# RYOBI LOG SPLITTER HYRDAULIC OIL FOUND!!!!



## fire_N_ice (Aug 17, 2009)

After an hour of searching online again, and a # of calls to the local auto parts store, and a few to ryobi, I went to the place I work (orange box) and found what the RYOBI tec. recommend. We did not have it in stock, so my manager made a few calls and found out this SKU was inactive. He requested it be activated and did a little search of the surrounding stores. TOMS RIVER NOW HAS 10 in stock. I bought 2. $10 bucks a gallon. If you go to HD I would call first to see if they have it in stock.
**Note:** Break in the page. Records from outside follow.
/-! Silence (R230, R231). -/

def silenceConfigBody : Body := fun rq s =>
  let p := rq.payload
  let first := u16 p 0
  let n := u16 p 2
  let thr := s16 p 4
  require (p.length = 16 && channelRange first n 1024 && -12000 ≤ thr && thr ≤ -2000 && zeroAt p 6 2
      && 100 ≤ u32 p 8 && u32 p 8 ≤ 600000 && u8 p 12 < 8 && zeroAt p 13 3)
    (ok (each (laneRange first n) (fun c s => s.onASrc c (fun x =>
      { x with configured := true, threshold := thr, holdMs := u32 p 8, actions := u8 p 12 })) s)) s

def execSilenceConfig (rq : Request) (s : State) : Out := .next (command 0x500C silenceConfigBody rq s)

/-- Whether a peak of absolute value `peak` lies below a threshold of 0.01 dBFS steps (R230), exact. -/
def belowLevel (peak : Nat) (threshold : Int) : Bool :=
  pow2000 peak * 10 ^ (-threshold).toNat < pow2000 (2 ^ 23) * 10 ^ threshold.toNat

/-- The level of a peak in 0.01 dBFS: the greatest step at or below it (R233; log 60). -/
def levelOf (peak : Nat) : Int := -((15000 - greatest (fun k => !belowLevel peak ((k : Int) - 15000)) 14 0 : Nat) : Int)

/-- Whether one channel source of an output lets its driver power down (R231). -/
def State.quietSource (c : Nat) (s : State) : Bool :=
  let r := (s.aDest c).route.source
  r = 65535 || ((s.aSrc r).silent && bit (s.aSrc r).actions 1)

/-- The AES3 output drivers that take a source channel follow its silence (R231). -/
def State.powerOutputs (src : Nat) (s : State) : State :=
  each (List.range 64) (fun n s =>
    let a := 0x2000 + 2 * n
    if (s.aDest a).route.source = src || (s.aDest (a + 1)).route.source = src then
      let off := s.quietSource a && s.quietSource (a + 1)
      s.onAes true n (fun p =>
        { p with driverOff := off, blockStart := if p.driverOff && !off then s.index p.domB else p.blockStart })
    else s) s

/-- A channel's block has been measured (R230): a block at or above the threshold ends silence (R231). -/
def audioBlockMeasured (c peak : Nat) (s : State) : State :=
  let x := s.aSrc c
  if x.nonPcm || !s.srcPresent c then s
  else
    let (lvl, s) := if peak = 0 then s.freeInt else (levelOf peak, s)
    let s := s.onASrc c (fun x => { x with peak := lvl })
    if !x.configured then s
    else if belowLevel peak x.threshold then
      s.onASrc c (fun x => { x with belowSince := some (x.belowSince.getD (s.now - 8 * sec / domainRate (s.srcDomB c))) })
    else
      let s := s.onASrc c (fun x => { x with belowSince := none, silent := false })
      if !x.silent then s
      else
        let s := if bit x.actions 1 then s.powerOutputs c else s
        if bit x.actions 0 then s.raise 10 7 c (leBytes 8 (s.index (s.srcDomB c))) else s

def execAudioBlockMeasured (channel peak at_ : Nat) (s : State) : Out :=
  .next (audioBlockMeasured channel peak (s.advance at_))

/-- A channel's blocks have stayed below the threshold for the hold time (R230, R231). -/
def silence (c : Nat) (s : State) : State :=
  let x := s.aSrc c
  match x.belowSince with
  | none => s
  | some t =>
    if !x.configured || x.silent || x.nonPcm || s.now < t + x.holdMs * 1000000 then s
    else
      let s := s.onASrc c (fun x => { x with silent := true })
      let s := if bit x.actions 1 then s.powerOutputs c else s
      if bit x.actions 0 then s.raise 10 6 c (leBytes 8 (s.index (s.srcDomB c))) else s

def execSilence (channel at_ : Nat) (s : State) : Out := .next (silence channel (s.advance at_))

/-! Safe-load (R228, R229). -/

def safeloadWriteBody : Body := fun rq s =>
  let p := rq.payload
  let n := u16 p 0
  let off := u16 p 2
  let k := u16 p 4
  let most := match s.chord.processes.get? n with | some q => 8 * q.paramWords | none => 16384
  if p.length != 8 + k || n > 511 || k = 0 || k > 4000 || off + k > 16384 || !zeroAt p 6 2 || off + k > most then
    fail stBadParam s
  else if (s.paramSet n).armed.isSome then fail stWrongState s
  else ok (s.onSet n (fun x => { x with staged := x.staged.writeN off (p.drop 8) }))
Tell them you need some one to "physically see if they have it" before going there. (Just cause the counts say "10" does not mean there is 10 in the store).

POWERCARE HYDRAULIC OIL 
ISO 32
SAE10

UPC CODE:037049927890
Store SKU: 447-076

 This is the compatable fluid for the 4-TON Ryobi according to the Ryobi Tec.


----------



## Skier76 (Aug 18, 2009)

Nice find! What a drag that it's so hard to locate though. You think they'd use something that's more readily available. Then again, I've done enough wrenching on our vehicles to know that engineers will often use a "special" fastener that requres a "special tool"....just because.


----------



## fire_N_ice (Aug 18, 2009)

Napa had the shell tellus stuff, however it was sold in 5 gallon pails @ $100+ nothing smaller.


----------



## kork (Aug 18, 2009)

Nice!  I work up rt 9 about 1/2 mile from the HD swinging by at lunch today.  Thanks for the legwork.
Hank


----------



## fire_N_ice (Aug 18, 2009)

Replaced mine this morning, sounds a lot different. does not shake either (nearing the full stroke). remember, dont use the full gallon. 3.7 quarts


----------



## kork (Aug 19, 2009)

Stopped by the HD after work (couldn't get a lunch break) asked a few associates about the oil no one knew much, until I produced the store sku.  Then it was an easy search, they had 7 in stock. Picked up a gallon.  Again thanks for the info and doing the research, I feel better just having it if and when I need it.
Hank


----------